All lines of the records below that contain the word "hflag" must be listed.

◆ **Available records**
---*---

theorem entryOk_sessionFrame {c : Ses} {e : Entry} (hr : c.role = .sender) (h : EntryOk c e) :
    SessionFrame c e.frame := by
  obtain ⟨flag, p, hflag, hpre, hframe⟩ := h
  obtain ⟨-, -, hmss, -⟩ := encodePre_iff.mp hpre
  rw [hframe]
  exact ⟨e.seq, flag, p, decodeSeg_frameBytes hpre, frameBytes_length .., hmss, fun _ => hflag, by simp [hr]⟩

theorem mkAck_sessionFrame {c : Ses} {a : Half} (hr : c.role = .receiver) (h : a.toNat < c.m.toNat) :
    SessionFrame c (mkAck c a) :=
  ⟨a, flagAck, [], decodeSeg_mkAck h, by rw [mkAck, encodeSeg_of_pre (encodePre_ack h), frameBytes_length],
    Nat.zero_le _, by simp [hr], fun _ => rfl⟩

/-- Settles O55, by the four effects an operation can have at `ch_out`. -/
theorem emissionsAreFrames : Obligations.EmissionsAreFrames := by
  unfold Obligations.EmissionsAreFrames
  intro s t i hk h
  obtain ⟨j, heff, -⟩ := exec_effect_sends h
  cases rowEffect_output heff with
  | silent n hout hq => exact ⟨[], by simp [hout], by simp⟩
  | resent fs hfs hout hq =>
    refine ⟨_, hout, fun f hf => ?_⟩
    obtain ⟨e, he, rfl⟩ := hfs f (by simpa using hf)
    obtain ⟨-, hrole, -⟩ := outstanding_sender hk he
    exact entryOk_sessionFrame hrole (hk.entries e he)
  | sent x hs hrole hx hout hq =>
    refine ⟨_, hout, fun f hf => ?_⟩
    obtain rfl : f = x.frame := by simpa using hf
    exact entryOk_sessionFrame hrole (hx hk)
  | answered a before hb hrole ha hout hq =>
    refine ⟨_, hout, fun f hf => ?_⟩
    obtain rfl : f = mkAck s.blk.ses a := by simpa [hb] using hf
    exact mkAck_sessionFrame hrole (ha hk)

/-- Settles O54: what an operation emits it has in the queue or adds to its tail, or it is an answer. -/
theorem storedFramesStand : Obligations.StoredFramesStand := by
  unfold Obligations.StoredFramesStand
  intro s t i h
  obtain ⟨j, heff, hsends⟩ := exec_effect_sends h
  cases rowEffect_output heff with
  | silent n hout hq => exact ⟨[], by simp [hout], .inl ⟨n, hq⟩⟩
  | resent fs hfs hout hq => exact ⟨_, hout, .inl ⟨0, hq⟩⟩
  | sent x hs hrole hx hout hq => exact ⟨_, hout, .inr ⟨hsends hs, x, hq, rfl⟩⟩
  | answered a before hb hrole ha hout hq => exact ⟨_, hout, .inl ⟨0, hq⟩⟩

/-! ## What is outstanding -/

/-- A stop-and-wait sender has one segment outstanding at most (20_memory R83). -/
theorem sws_rtx_length_le {hw : Config.Params} {k : Block} (hk : BlockInv hw k) (hr : k.ses.role = .sender)
    (hm : k.ses.mode = .sw) : k.rtx.length ≤ 1 := by
  by_cases hready : k.st = .ready
  · simp [((hk.sws hr hm).ready hready).1]
  · by_cases hawait : k.st = .awaitingAck
    · obtain ⟨e, hq, -⟩ := (hk.sws hr hm).awaiting hawait
      simp [hq]
    · simp [hk.quiet hready hawait]
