-- ==== Sys2Proof/Word.lean ====
section
/-! DEFINITION. The words of the zinc framebuffer engine (spec/00_scope.md R7, R10). -/

namespace Sys2Proof

/-- A byte: a store byte of `FB`, an image byte, a bus byte (R10). Bit 0 is the top pixel row (R41). -/
abbrev Byte := BitVec 8

/-- A command word `cw`, `CW_BITS` = 64 (R7, R70). -/
abbrev CmdWord := BitVec 64

/-- An address of the image memory, `IMG_ADDR_BITS` = 16 (R7, R44). -/
abbrev ImgAddr := BitVec 16

end Sys2Proof
end

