/-- `cmd_ready` is 1 exactly in `IDLE`. Two kinds of step that take no word: with no word on the port an idle engine does
nothing; in `FLUSHING`, while the sink does not complete and `rst` is 0, no word is taken and `FB`, `FD`, `LD`, `UNSUP`,
`ILL` and the phase do not change (R29, R70, R227). Of every step `Obligations.HostWordsAreTakenInOrder` says when a word
is taken. -/
def Obligations.ReadinessAndIdleAndWaitingSteps : Prop :=
  (∀ s : State, cmdReady s = true ↔ s.phase = .idle) ∧
  (∀ s : State, rstSample s = false → s.phase = .idle → s.host = [] →
    step s = .next { s with rst := s.rst.tail }) ∧
  (∀ (s : State) (tr : Transfer), rstSample s = false → s.phase = .flushing tr → sinkAnswer s = false →
    ∃ t, step s = .next t ∧ t.phase = .flushing tr ∧ t.host = s.host ∧ t.fb = s.fb ∧ t.dirty = s.dirty ∧
      t.unsup = s.unsup ∧ t.ill = s.ill ∧ t.imem = s.imem ∧ t.sent = s.sent)

/-- Commands take effect in the order the host issues them, each once: a step leaves the host's words or takes the
first of them, and takes one only when idle and not in reset (R54 (1), R227). That the host's words outlast a reset step
is the model's choice, log entries 1 and 3. -/
def Obligations.HostWordsAreTakenInOrder : Prop :=
  ∀ s t : State, step s = .next t →
    t.host = s.host ∨ (rstSample s = false ∧ s.phase = .idle ∧ ∃ cw, s.host = cw :: t.host)

/-- R31: the reset values, `STATUS` among them, for every splash image. -/
def Obligations.ResetValues : Prop :=
  (∀ i < 1024, State.reset.fb.read i = Config.splash i) ∧
  State.reset.dirty.fd = 0#4 ∧ State.reset.dirty.ld = 7#4 ∧ State.reset.unsup = false ∧ State.reset.ill = false ∧
  State.reset.phase = .idle ∧ status State.reset = 0x0170#16

/-- R220, R221, R222: with `rst` at 1 every state element takes its reset value (R31), a transfer in flight is cut and
does not join the sequence of completed transfers, no command is taken, and the engine then accepts commands. That the
transfers observed before, the host's words and the image memory outlast the reset is the model's choice (log entries
1, 3, 5 and 9): the spec lets a reset begin a run with another image memory (R226, U5). -/
def Obligations.ResetInputEntersResetState : Prop :=
  ∀ s : State, rstSample s = true → ∃ t, step s = .next t ∧
    (∀ i < 1024, t.fb.read i = Config.splash i) ∧ t.dirty.fd = 0#4 ∧ t.dirty.ld = 7#4 ∧ t.unsup = false ∧
    t.ill = false ∧ t.phase = .idle ∧ t.sent = s.sent ∧ t.host = s.host ∧ t.imem = s.imem ∧ cmdReady t = true

/-- R30: every field of `STATUS`. -/
def Obligations.StatusFields : Prop := ∀ s : State,
  (status s).extractLsb' 0 4 = s.dirty.fd ∧ (status s).extractLsb' 4 4 = s.dirty.ld ∧
  ((status s).getLsbD 8 = true ↔ s.dirty.fd.toNat ≤ 7) ∧
  ((status s).getLsbD 9 = true ↔ ∃ tr, s.phase = .flushing tr) ∧
  (status s).getLsbD 10 = s.unsup ∧ (status s).getLsbD 11 = s.ill ∧ (status s).extractLsb' 12 4 = 0#4

/-! ## The dirty range -/

/-- R113: `INVAL` makes the range `(0,7)`, so `DIRTY` is 1, and changes nothing else. -/
def Obligations.InvalMarksEveryPage : Prop := ∀ s : State,
  ∃ t, exec .inval s = .next t ∧ t = { s with dirty := t.dirty } ∧ t.dirty.fd = 0#4 ∧ t.dirty.ld = 7#4 ∧ isDirty t = true

/-- R110, R114 (the algorithm is the spec's decision D7, an inference from the source's invariant): `MARK p` makes a
clean range `(p,p)`, extends a dirty one to the least span with `p` in it, and changes nothing else. -/
def Obligations.MarkExtendsRange : Prop := ∀ (page : BitVec 3) (s : State),
  ∃ t, exec (.mark page) s = .next t ∧ t = { s with dirty := t.dirty } ∧ isDirty t = true ∧
    (7 < s.dirty.fd.toNat → t.dirty.fd.toNat = page.toNat ∧ t.dirty.ld.toNat = page.toNat) ∧
    (s.dirty.fd.toNat ≤ 7 →
      t.dirty.fd.toNat = min s.dirty.fd.toNat page.toNat ∧ t.dirty.ld.toNat = max s.dirty.ld.toNat page.toNat) ∧
    (s.dirty.covers page.toNat → t = s)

---*---

◆ **Result for this exercise**
  obtain ⟨flag, p, hflag, hpre, hframe⟩ := h
  exact ⟨e.seq, flag, p, decodeSeg_frameBytes hpre, frameBytes_length .., hmss, fun _ => hflag, by simp [hr]⟩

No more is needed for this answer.